The part of me that’s always hearkened to loneliness, to the wild bevels and peaks of this place, recognizes something in him, something almost the same as me but not quite.
Mamá joked once that I was like a druid, someone who absorbed lore and stories and safeguarded it for the next generation. It fit the teenage boy with stacks of fantasy novels in his room, and it fits the man who spends his days scanning RFID tags and helping pensioners with the internet.
But if I’m a druid, then Becket is something else, something baneful and holy and darkly recondite. It dances deep in his eyes, this nature, a part of Becket that’s beyond manners and cheer. A part of him that was born to walk in the desert with God and God alone.
But the moment leaves me as moments do, and I’m back to being miserable about myself, and Becket keeps his word, saying nothing. There’s only the breeze and the bleating sheep down by the reaves and the quiet rush of the river nearby.

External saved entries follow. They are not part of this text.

-- ==== Sys2Proof/Machine/Dispatch.lean ====
section
/-! DEFINITION. The meaning of each command: one arm for each constructor, a direct call of its meaning. -/

namespace Sys2Proof.Machine
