/-- Row and ring transfers: k rows move between core memory, or the claimed slot of a core-memory ring, and the row stage, and no other
byte changes; a ring slot read is EMPTY and a slot written is FULL afterwards. With no active lane nothing moves, rows out of range
fault, and a transfer waits for its slot in a blocking ring and faults in a strict one (R133, R145, R146, R178, R179). -/
def Obligations.RowTransfersComplete : Prop :=
  (∀ (g : CoreId) (n : GangId) (s : State) (w : Nat) (q : Gang) (la : Launch) (l : ILine), Issues s g n .rowld w q la l →
    q.active w ≠ 0 → q.stageRow w + vCount w ≤ 256 → q.memRow w + vCount w ≤ 3072 →
    s.lockedBuf (stageBuf g + 512 * q.stageRow w) (512 * vCount w) = false →
    s.mem.hurt (cmRow g (q.memRow w)) (512 * vCount w) = false →
    ∃ t, exec (.vRowld g n) s = .next t ∧ t.gang g n = some { q with pc := q.pc + 1, wait := .run } ∧ t.mem = s.mem
      ∧ t.bufs = s.bufs.wrN (stageBuf g + 512 * q.stageRow w) (s.mem.rdN (cmRow g (q.memRow w)) (512 * vCount w))
      ∧ ∀ a, (a < stageBuf g + 512 * q.stageRow w ∨ stageBuf g + 512 * q.stageRow w + 512 * vCount w ≤ a) →
          t.bufs.rd a = s.bufs.rd a)
  ∧ (∀ (g : CoreId) (n : GangId) (s : State) (w : Nat) (q : Gang) (la : Launch) (l : ILine), Issues s g n .rowst w q la l →
    q.active w ≠ 0 → q.stageRow w + vCount w ≤ 256 → q.memRow w + vCount w ≤ 3072 →
    s.lockedMem (cmRow g (q.memRow w)) (512 * vCount w) = false →
    s.bufs.hurt (stageBuf g + 512 * q.stageRow w) (512 * vCount w) = false →
    ∃ t, exec (.vRowst g n) s = .next t ∧ t.gang g n = some { q with pc := q.pc + 1, wait := .run } ∧ t.bufs = s.bufs
      ∧ t.mem = s.mem.wrN (cmRow g (q.memRow w)) (s.bufs.rdN (stageBuf g + 512 * q.stageRow w) (512 * vCount w))
      ∧ ∀ a, (a < cmRow g (q.memRow w) ∨ cmRow g (q.memRow w) + 512 * vCount w ≤ a) → t.mem.rd a = s.mem.rd a)
  ∧ (∀ (g : CoreId) (n : GangId) (s : State) (w i d : Nat) (q : Gang) (la : Launch) (l : ILine) (r : Ring),
    Issues s g n .ringrd w q la l → q.active w ≠ 0 → q.stageRow w + vCount w ≤ 256 →
    s.ringDef (partOf g) (q.memRow w) = some r → r.place ≠ 2 → vCount w ≤ r.slotRows → (s.fenced g = false ∨ s.ringCore r = some g.val) →
    (s.ringAsk r false (.gang g n) (s.ftCore g)).1 = .slot i → s.ringRow r i 0 = some d → s.nack g d = none → s.rowHeld g d true = false →
    s.lockedBuf (stageBuf g + 512 * q.stageRow w) (512 * vCount w) = false → s.mem.hurt d (512 * vCount w) = false →
    ∃ t, exec (.vRingrd g n) s = .next t ∧ t.gang g n = some { q with pc := q.pc + 1, wait := .run } ∧ t.mem = s.mem
      ∧ t.bufs = s.bufs.wrN (stageBuf g + 512 * q.stageRow w) (s.mem.rdN d (512 * vCount w))
      ∧ (t.ringSt r.part r.number).slot i = {})
  ∧ (∀ (g : CoreId) (n : GangId) (s : State) (w i d : Nat) (q : Gang) (la : Launch) (l : ILine) (r : Ring),
    Issues s g n .ringwr w q la l → q.active w ≠ 0 → q.stageRow w + vCount w ≤ 256 →
    s.ringDef (partOf g) (q.memRow w) = some r → r.place ≠ 2 → vCount w ≤ r.slotRows → (s.fenced g = false ∨ s.ringCore r = some g.val) →
    (s.ringAsk r true (.gang g n) (s.ftCore g)).1 = .slot i → s.ringRow r i 0 = some d → s.nack g d = none → s.rowHeld g d false = false →
    s.lockedMem d (512 * vCount w) = false → s.bufs.hurt (stageBuf g + 512 * q.stageRow w) (512 * vCount w) = false →
    ∃ t, exec (.vRingwr g n) s = .next t ∧ t.gang g n = some { q with pc := q.pc + 1, wait := .run } ∧ t.bufs = s.bufs
      ∧ t.mem = s.mem.wrN d (s.bufs.rdN (stageBuf g + 512 * q.stageRow w) (512 * vCount w))
      ∧ (t.ringSt r.part r.number).slot i = { full := true })
  ∧ (∀ (g : CoreId) (n : GangId) (s : State) (w : Nat) (q : Gang) (la : Launch) (l : ILine) (op : VOp) (c : Instr),
    (op, c) ∈ [(VOp.rowld, Instr.vRowld g n), (.rowst, .vRowst g n)] → Issues s g n op w q la l → q.active w = 0 →
    ∃ t, exec c s = .next t ∧ GoesTo s t g n q (q.pc + 1))
  ∧ (∀ (g : CoreId) (n : GangId) (s : State) (w : Nat) (q : Gang) (la : Launch) (l : ILine) (op : VOp) (c : Instr),
    (op, c) ∈ [(VOp.ringrd, Instr.vRingrd g n), (.ringwr, .vRingwr g n)] → Issues s g n op w q la l → q.active w = 0 →
    ∃ t, exec c s = .next t ∧ t.gang g n = some { q with pc := q.pc + 1, wait := .run } ∧ t.mem = s.mem ∧ t.bufs = s.bufs ∧ t.rings = s.rings)
  ∧ (∀ (g : CoreId) (n : GangId) (s : State) (w : Nat) (q : Gang) (la : Launch) (l : ILine) (op : VOp) (c : Instr),
    (op, c) ∈ [(VOp.rowld, Instr.vRowld g n), (.rowst, .vRowst g n)] → Issues s g n op w q la l → q.active w ≠ 0 →
    (256 < q.stageRow w + vCount w ∨ 3072 < q.memRow w + vCount w) →
    exec c s = .next (settle ((s.issued g la l (q.errsRead op w).length).vecFault g n 0x49
      (if 256 < q.stageRow w + vCount w then 4 else 3) (q.active w)
      (if 256 < q.stageRow w + vCount w then q.stageRow w else q.memRow w))))
  ∧ (∀ (g : CoreId) (n : GangId) (s : State) (w : Nat) (q : Gang) (la : Launch) (l : ILine) (r : Ring) (op : VOp) (c : Instr) (wr : Bool),
    (op, c, wr) ∈ [(VOp.ringrd, Instr.vRingrd g n, false), (.ringwr, .vRingwr g n, true)] → Issues s g n op w q la l → q.active w ≠ 0 →
    q.stageRow w + vCount w ≤ 256 → s.ringDef (partOf g) (q.memRow w) = some r → r.place ≠ 2 → vCount w ≤ r.slotRows →
    (s.fenced g = false ∨ s.ringCore r = some g.val) → (s.ringAsk r wr (.gang g n) (s.ftCore g)).1 = .wait →
    ∃ t, exec c s = .next t ∧ t.gang g n = some { q with wait := .ring } ∧ t.mem = s.mem ∧ t.bufs = s.bufs ∧ t.rings = s.rings
      ∧ t.ringWaits = (s.ringAsk r wr (.gang g n) (s.ftCore g)).2.ringWaits)
  ∧ (∀ (g : CoreId) (n : GangId) (s : State) (w : Nat) (q : Gang) (la : Launch) (l : ILine) (r : Ring) (op : VOp) (c : Instr) (wr : Bool),
    (op, c, wr) ∈ [(VOp.ringrd, Instr.vRingrd g n, false), (.ringwr, .vRingwr g n, true)] → Issues s g n op w q la l → q.active w ≠ 0 →
    q.stageRow w + vCount w ≤ 256 → s.ringDef (partOf g) (q.memRow w) = some r → r.place ≠ 2 → vCount w ≤ r.slotRows →
    (s.fenced g = false ∨ s.ringCore r = some g.val) → (s.ringAsk r wr (.gang g n) (s.ftCore g)).1 = .fault →
    exec c s = .next (settle (((s.issued g la l (q.errsRead op w).length).sampleKernel g la.id).vecFault g n 0x4E
      (if wr then 2 else 1) (q.active w) (q.stageRow w))))

/-- Scalar and mask instructions (R93, R94, R148). -/
def Obligations.ScalarMaskResults : Prop :=
  (∀ (g : CoreId) (n : GangId) (s : State) (w : Nat) (q : Gang) (la : Launch) (l : ILine), Issues s g n .salu w q la l →
    ∃ t, exec (.vSalu g n) s = .next t
      ∧ ScalarResult s t g n (vD w) q (vWide (vType w)) (saluOf (bits w 56 4) (vType w) (q.srcA w 0) (q.srcB w 0)))
  ∧ (∀ (g : CoreId) (n : GangId) (s : State) (w : Nat) (q : Gang) (la : Launch) (l : ILine), Issues s g n .scmp w q la l →
    ∃ t, exec (.vScmp g n) s = .next t
      ∧ ScalarResult s t g n (vD w) q false (if intCond (bits w 56 3) (vType w) (q.srcA w 0) (q.srcB w 0) then 1 else 0))
  ∧ (∀ (g : CoreId) (n : GangId) (s : State) (w : Nat) (q : Gang) (la : Launch) (l : ILine), Issues s g n .malu w q la l →
    ∃ t, exec (.vMalu g n) s = .next t ∧ VecFrame s t g n
      ∧ t.gang g n = some { q.setMask (vD w) (maluOf (bits w 56 3) (q.mask (vA w)) (q.mask (vB w))) with pc := q.pc + 1, wait := .run })
  ∧ (∀ (g : CoreId) (n : GangId) (s : State) (w : Nat) (q : Gang) (la : Launch) (l : ILine), Issues s g n .mtos w q la l →
    ∃ t, exec (.vMtos g n) s = .next t
      ∧ ScalarResult s t g n (vD w) q false (if bits w 56 2 = 0 then q.mask (vA w) else if bits w 56 2 = 1 then popCount 16 (q.mask (vA w))
          else if bits w 56 2 = 2 then (lowest 16 (fun i => bitAt (q.mask (vA w)) i)).getD 16 else q.emask))
  ∧ (∀ (g : CoreId) (n : GangId) (s : State) (w : Nat) (q : Gang) (la : Launch) (l : ILine), Issues s g n .stom w q la l →
    ∃ t, exec (.vStom g n) s = .next t ∧ VecFrame s t g n
      ∧ t.gang g n = some { q.setMask (vD w) (bits (q.sreg (vA w)) 0 16) with pc := q.pc + 1, wait := .run })
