/-! ## With other contents of queues -/

theorem State.with_queues_regs (y0 : NMap Queue) : ({ s with queues := y0 } : State).regs = s.regs := rfl
theorem State.with_queues_mem (y0 : NMap Queue) : ({ s with queues := y0 } : State).mem = s.mem := rfl
theorem State.with_queues_bufs (y0 : NMap Queue) : ({ s with queues := y0 } : State).bufs = s.bufs := rfl
theorem State.with_queues_ft (y0 : NMap Queue) : ({ s with queues := y0 } : State).ft = s.ft := rfl
theorem State.with_queues_skew (y0 : NMap Queue) : ({ s with queues := y0 } : State).skew = s.skew := rfl
theorem State.with_queues_nextId (y0 : NMap Queue) : ({ s with queues := y0 } : State).nextId = s.nextId := rfl
theorem State.with_queues_adds (y0 : NMap Queue) : ({ s with queues := y0 } : State).adds = s.adds := rfl
theorem State.with_queues_markStamp (y0 : NMap Queue) : ({ s with queues := y0 } : State).markStamp = s.markStamp := rfl
theorem State.with_queues_tallies (y0 : NMap Queue) : ({ s with queues := y0 } : State).tallies = s.tallies := rfl
theorem State.with_queues_msgNext (y0 : NMap Queue) : ({ s with queues := y0 } : State).msgNext = s.msgNext := rfl
theorem State.with_queues_seqs (y0 : NMap Queue) : ({ s with queues := y0 } : State).seqs = s.seqs := rfl
theorem State.with_queues_rings (y0 : NMap Queue) : ({ s with queues := y0 } : State).rings = s.rings := rfl
theorem State.with_queues_ringWaits (y0 : NMap Queue) : ({ s with queues := y0 } : State).ringWaits = s.ringWaits := rfl
theorem State.with_queues_ringResets (y0 : NMap Queue) : ({ s with queues := y0 } : State).ringResets = s.ringResets := rfl
theorem State.with_queues_gangs (y0 : NMap Queue) : ({ s with queues := y0 } : State).gangs = s.gangs := rfl
theorem State.with_queues_launches (y0 : NMap Queue) : ({ s with queues := y0 } : State).launches = s.launches := rfl
theorem State.with_queues_icache (y0 : NMap Queue) : ({ s with queues := y0 } : State).icache = s.icache := rfl
theorem State.with_queues_ifills (y0 : NMap Queue) : ({ s with queues := y0 } : State).ifills = s.ifills := rfl
theorem State.with_queues_upd (y0 : NMap Queue) : ({ s with queues := y0 } : State).upd = s.upd := rfl
theorem State.with_queues_updPend (y0 : NMap Queue) : ({ s with queues := y0 } : State).updPend = s.updPend := rfl
theorem State.with_queues_ctxs (y0 : NMap Queue) : ({ s with queues := y0 } : State).ctxs = s.ctxs := rfl
theorem State.with_queues_seqSlots (y0 : NMap Queue) : ({ s with queues := y0 } : State).seqSlots = s.seqSlots := rfl
theorem State.with_queues_tlb (y0 : NMap Queue) : ({ s with queues := y0 } : State).tlb = s.tlb := rfl
theorem State.with_queues_xltInv (y0 : NMap Queue) : ({ s with queues := y0 } : State).xltInv = s.xltInv := rfl
theorem State.with_queues_rdc (y0 : NMap Queue) : ({ s with queues := y0 } : State).rdc = s.rdc := rfl
theorem State.with_queues_rdcFills (y0 : NMap Queue) : ({ s with queues := y0 } : State).rdcFills = s.rdcFills := rfl
theorem State.with_queues_scrubHits (y0 : NMap Queue) : ({ s with queues := y0 } : State).scrubHits = s.scrubHits := rfl
theorem State.with_queues_carry (y0 : NMap Queue) : ({ s with queues := y0 } : State).carry = s.carry := rfl
theorem State.with_queues_active (y0 : NMap Queue) : ({ s with queues := y0 } : State).active = s.active := rfl
theorem State.with_queues_roles (y0 : NMap Queue) : ({ s with queues := y0 } : State).roles = s.roles := rfl
theorem State.with_queues_standby (y0 : NMap Queue) : ({ s with queues := y0 } : State).standby = s.standby := rfl
theorem State.with_queues_swap (y0 : NMap Queue) : ({ s with queues := y0 } : State).swap = s.swap := rfl
theorem State.with_queues_msix (y0 : NMap Queue) : ({ s with queues := y0 } : State).msix = s.msix := rfl
theorem State.with_queues_msixPend (y0 : NMap Queue) : ({ s with queues := y0 } : State).msixPend = s.msixPend := rfl
theorem State.with_queues_sent (y0 : NMap Queue) : ({ s with queues := y0 } : State).sent = s.sent := rfl
theorem State.with_queues_load (y0 : NMap Queue) : ({ s with queues := y0 } : State).load = s.load := rfl
theorem State.with_queues_repairs (y0 : NMap Queue) : ({ s with queues := y0 } : State).repairs = s.repairs := rfl
theorem State.with_queues_sinceLoad (y0 : NMap Queue) : ({ s with queues := y0 } : State).sinceLoad = s.sinceLoad := rfl
theorem State.with_queues_net (y0 : NMap Queue) : ({ s with queues := y0 } : State).net = s.net := rfl
theorem State.with_queues_clu (y0 : NMap Queue) : ({ s with queues := y0 } : State).clu = s.clu := rfl
theorem State.with_queues_frameFails (y0 : NMap Queue) : ({ s with queues := y0 } : State).frameFails = s.frameFails := rfl
theorem State.with_queues_nextShift (y0 : NMap Queue) : ({ s with queues := y0 } : State).nextShift = s.nextShift := rfl
theorem State.with_queues_phaseOn (y0 : NMap Queue) : ({ s with queues := y0 } : State).phaseOn = s.phaseOn := rfl
theorem State.with_queues_plan (y0 : NMap Queue) : ({ s with queues := y0 } : State).plan = s.plan := rfl
theorem State.with_queues_deputies (y0 : NMap Queue) : ({ s with queues := y0 } : State).deputies = s.deputies := rfl
theorem State.with_queues_transitHold (y0 : NMap Queue) : ({ s with queues := y0 } : State).transitHold = s.transitHold := rfl
theorem State.with_queues_schedAt (y0 : NMap Queue) : ({ s with queues := y0 } : State).schedAt = s.schedAt := rfl
theorem State.with_queues_schedPrev (y0 : NMap Queue) : ({ s with queues := y0 } : State).schedPrev = s.schedPrev := rfl
theorem State.with_queues_pps (y0 : NMap Queue) : ({ s with queues := y0 } : State).pps = s.pps := rfl
theorem State.with_queues_syncAt (y0 : NMap Queue) : ({ s with queues := y0 } : State).syncAt = s.syncAt := rfl
theorem State.with_queues_slackRuns (y0 : NMap Queue) : ({ s with queues := y0 } : State).slackRuns = s.slackRuns := rfl
theorem State.with_queues_slacks (y0 : NMap Queue) : ({ s with queues := y0 } : State).slacks = s.slacks := rfl
theorem State.with_queues_bulk (y0 : NMap Queue) : ({ s with queues := y0 } : State).bulk = s.bulk := rfl
theorem State.with_queues_bulkSeq (y0 : NMap Queue) : ({ s with queues := y0 } : State).bulkSeq = s.bulkSeq := rfl
theorem State.with_queues_netWant (y0 : NMap Queue) : ({ s with queues := y0 } : State).netWant = s.netWant := rfl
theorem State.with_queues_ports (y0 : NMap Queue) : ({ s with queues := y0 } : State).ports = s.ports := rfl
theorem State.with_queues_wire (y0 : NMap Queue) : ({ s with queues := y0 } : State).wire = s.wire := rfl
theorem State.with_queues_lsdb (y0 : NMap Queue) : ({ s with queues := y0 } : State).lsdb = s.lsdb := rfl
theorem State.with_queues_lsaSeq (y0 : NMap Queue) : ({ s with queues := y0 } : State).lsaSeq = s.lsaSeq := rfl
theorem State.with_queues_lsaAt (y0 : NMap Queue) : ({ s with queues := y0 } : State).lsaAt = s.lsaAt := rfl
theorem State.with_queues_certs (y0 : NMap Queue) : ({ s with queues := y0 } : State).certs = s.certs := rfl
theorem State.with_queues_bookAt (y0 : NMap Queue) : ({ s with queues := y0 } : State).bookAt = s.bookAt := rfl
theorem State.with_queues_taken (y0 : NMap Queue) : ({ s with queues := y0 } : State).taken = s.taken := rfl
theorem State.with_queues_xferNext (y0 : NMap Queue) : ({ s with queues := y0 } : State).xferNext = s.xferNext := rfl
theorem State.with_queues_offers (y0 : NMap Queue) : ({ s with queues := y0 } : State).offers = s.offers := rfl
theorem State.with_queues_transfers (y0 : NMap Queue) : ({ s with queues := y0 } : State).transfers = s.transfers := rfl
theorem State.with_queues_xferEnds (y0 : NMap Queue) : ({ s with queues := y0 } : State).xferEnds = s.xferEnds := rfl
theorem State.with_queues_incoming (y0 : NMap Queue) : ({ s with queues := y0 } : State).incoming = s.incoming := rfl
theorem State.with_queues_offerNext (y0 : NMap Queue) : ({ s with queues := y0 } : State).offerNext = s.offerNext := rfl
theorem State.with_queues_elect (y0 : NMap Queue) : ({ s with queues := y0 } : State).elect = s.elect := rfl
theorem State.with_queues_lands (y0 : NMap Queue) : ({ s with queues := y0 } : State).lands = s.lands := rfl
theorem State.with_queues_colls (y0 : NMap Queue) : ({ s with queues := y0 } : State).colls = s.colls := rfl
theorem State.with_queues_lamps (y0 : NMap Queue) : ({ s with queues := y0 } : State).lamps = s.lamps := rfl
theorem State.with_queues_tracked (y0 : NMap Queue) : ({ s with queues := y0 } : State).tracked = s.tracked := rfl
theorem State.with_queues_snoops (y0 : NMap Queue) : ({ s with queues := y0 } : State).snoops = s.snoops := rfl
theorem State.with_queues_snoopDead (y0 : NMap Queue) : ({ s with queues := y0 } : State).snoopDead = s.snoopDead := rfl
theorem State.with_queues_reply (y0 : NMap Queue) : ({ s with queues := y0 } : State).reply = s.reply := rfl
theorem State.with_queues_mbox (y0 : NMap Queue) : ({ s with queues := y0 } : State).mbox = s.mbox := rfl
theorem State.with_queues_hdmBase (y0 : NMap Queue) : ({ s with queues := y0 } : State).hdmBase = s.hdmBase := rfl
theorem State.with_queues_ideKeys (y0 : NMap Queue) : ({ s with queues := y0 } : State).ideKeys = s.ideKeys := rfl
theorem State.with_queues_power (y0 : NMap Queue) : ({ s with queues := y0 } : State).power = s.power := rfl
theorem State.with_queues_samples (y0 : NMap Queue) : ({ s with queues := y0 } : State).samples = s.samples := rfl
theorem State.with_queues_genState (y0 : NMap Queue) : ({ s with queues := y0 } : State).genState = s.genState := rfl
theorem State.with_queues_genSeed (y0 : NMap Queue) : ({ s with queues := y0 } : State).genSeed = s.genSeed := rfl
theorem State.with_queues_canaries (y0 : NMap Queue) : ({ s with queues := y0 } : State).canaries = s.canaries := rfl
theorem State.with_queues_canaryNext (y0 : NMap Queue) : ({ s with queues := y0 } : State).canaryNext = s.canaryNext := rfl
theorem State.with_queues_canaryCycle (y0 : NMap Queue) : ({ s with queues := y0 } : State).canaryCycle = s.canaryCycle := rfl
theorem State.with_queues_transientTimes (y0 : NMap Queue) : ({ s with queues := y0 } : State).transientTimes = s.transientTimes := rfl
theorem State.with_queues_reports (y0 : NMap Queue) : ({ s with queues := y0 } : State).reports = s.reports := rfl
theorem State.with_queues_reportCount (y0 : NMap Queue) : ({ s with queues := y0 } : State).reportCount = s.reportCount := rfl
theorem State.with_queues_log (y0 : NMap Queue) : ({ s with queues := y0 } : State).log = s.log := rfl
theorem State.with_queues_retireFlash (y0 : NMap Queue) : ({ s with queues := y0 } : State).retireFlash = s.retireFlash := rfl
theorem State.with_queues_retirePend (y0 : NMap Queue) : ({ s with queues := y0 } : State).retirePend = s.retirePend := rfl
theorem State.with_queues_softRepair (y0 : NMap Queue) : ({ s with queues := y0 } : State).softRepair = s.softRepair := rfl
theorem State.with_queues_resets (y0 : NMap Queue) : ({ s with queues := y0 } : State).resets = s.resets := rfl
theorem State.with_queues_board (y0 : NMap Queue) : ({ s with queues := y0 } : State).board = s.board := rfl
theorem State.with_queues_firstBoot (y0 : NMap Queue) : ({ s with queues := y0 } : State).firstBoot = s.firstBoot := rfl
theorem State.with_queues_flash (y0 : NMap Queue) : ({ s with queues := y0 } : State).flash = s.flash := rfl
theorem State.with_queues_up (y0 : NMap Queue) : ({ s with queues := y0 } : State).up = s.up := rfl
theorem State.with_queues_onAt (y0 : NMap Queue) : ({ s with queues := y0 } : State).onAt = s.onAt := rfl
theorem State.with_queues_heldLoad (y0 : NMap Queue) : ({ s with queues := y0 } : State).heldLoad = s.heldLoad := rfl
theorem State.with_queues_bootAt (y0 : NMap Queue) : ({ s with queues := y0 } : State).bootAt = s.bootAt := rfl
theorem State.with_queues_testDue (y0 : NMap Queue) : ({ s with queues := y0 } : State).testDue = s.testDue := rfl
theorem State.with_queues_lifeBase (y0 : NMap Queue) : ({ s with queues := y0 } : State).lifeBase = s.lifeBase := rfl
theorem State.with_queues_secBase (y0 : NMap Queue) : ({ s with queues := y0 } : State).secBase = s.secBase := rfl
theorem State.with_queues_resetWaits (y0 : NMap Queue) : ({ s with queues := y0 } : State).resetWaits = s.resetWaits := rfl
theorem State.with_queues_fw (y0 : NMap Queue) : ({ s with queues := y0 } : State).fw = s.fw := rfl
theorem State.with_queues_fwWritten (y0 : NMap Queue) : ({ s with queues := y0 } : State).fwWritten = s.fwWritten := rfl
theorem State.with_queues_fwFresh (y0 : NMap Queue) : ({ s with queues := y0 } : State).fwFresh = s.fwFresh := rfl
theorem State.with_queues_mboxStage (y0 : NMap Queue) : ({ s with queues := y0 } : State).mboxStage = s.mboxStage := rfl
theorem State.with_queues_act (y0 : NMap Queue) : ({ s with queues := y0 } : State).act = s.act := rfl
theorem State.with_queues_roll (y0 : NMap Queue) : ({ s with queues := y0 } : State).roll = s.roll := rfl
theorem State.with_queues_mpRestart (y0 : NMap Queue) : ({ s with queues := y0 } : State).mpRestart = s.mpRestart := rfl
theorem State.with_queues_pldm (y0 : NMap Queue) : ({ s with queues := y0 } : State).pldm = s.pldm := rfl
theorem State.with_queues_spdm (y0 : NMap Queue) : ({ s with queues := y0 } : State).spdm = s.spdm := rfl
theorem State.with_queues_sessions (y0 : NMap Queue) : ({ s with queues := y0 } : State).sessions = s.sessions := rfl
theorem State.with_queues_sessionNext (y0 : NMap Queue) : ({ s with queues := y0 } : State).sessionNext = s.sessionNext := rfl
theorem State.with_queues_signatures (y0 : NMap Queue) : ({ s with queues := y0 } : State).signatures = s.signatures := rfl
theorem State.with_queues_mgmt (y0 : NMap Queue) : ({ s with queues := y0 } : State).mgmt = s.mgmt := rfl
theorem State.with_queues_fuses (y0 : NMap Queue) : ({ s with queues := y0 } : State).fuses = s.fuses := rfl
theorem State.with_queues_spares (y0 : NMap Queue) : ({ s with queues := y0 } : State).spares = s.spares := rfl
theorem State.with_queues_freeCtr (y0 : NMap Queue) : ({ s with queues := y0 } : State).freeCtr = s.freeCtr := rfl
theorem State.with_queues_pending (y0 : NMap Queue) : ({ s with queues := y0 } : State).pending = s.pending := rfl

“In every book I ever read,” I hear myself saying, “the bastard is always angry. He hates the heir, he resents the heir, and there’s no end to his despair or jealousy or bitterness—but what happens when he’s also in love with the heir? What happens when he doesn’t want what the heir has, but who the heir is? I always felt a certain way about this place, I always felt claimed by it, but I didn’t feel at home here until he claimed me. Until he marked my heart and my body, and said you’re mine. It was like everything made sense then: who I was and where I belonged and where I needed to be and everything just finally felt right for the first time since we were kids playing in the chapel. Like I’d had thorns around my heart for so long that I’d forgotten there were supposed to be roses too.”
I press the heels of my hands into my eyes, replacing Thornchapel and the trees with bright, staticky sparks.
“But it was a lie,” I say. “There were no roses. No flowers. Not for me.”
I feel Becket’s hand on my back. Not on my shoulder, but right in the middle, right in the place where you’d stroke a bird between its wings. Without meaning to, I relax into his touch, a small shaft of warmth sinking into my chest.
“I won’t say anything until you’re ready to talk about it,” Becket murmurs, “but I will say this: you should find Poe. She’s worried about you. And nothing about your love for her has to change.”
I think of Poe’s fist pumping like a heart. The three of us share one love, one bleeding, prickling snarl of it, and there’s no untangling it, any more than there’s untangling the brambles clinging to the chapel walls in the woods below.
But he’s not wrong about finding Poe. I’ve been a coward enough for one day, and besides, cowardice is lonely work. I miss her. She misses me. It should be that simple, and I’ll make it so.
Even if it means the beginning of the end: the start of us unbrambling and rending each other ragged.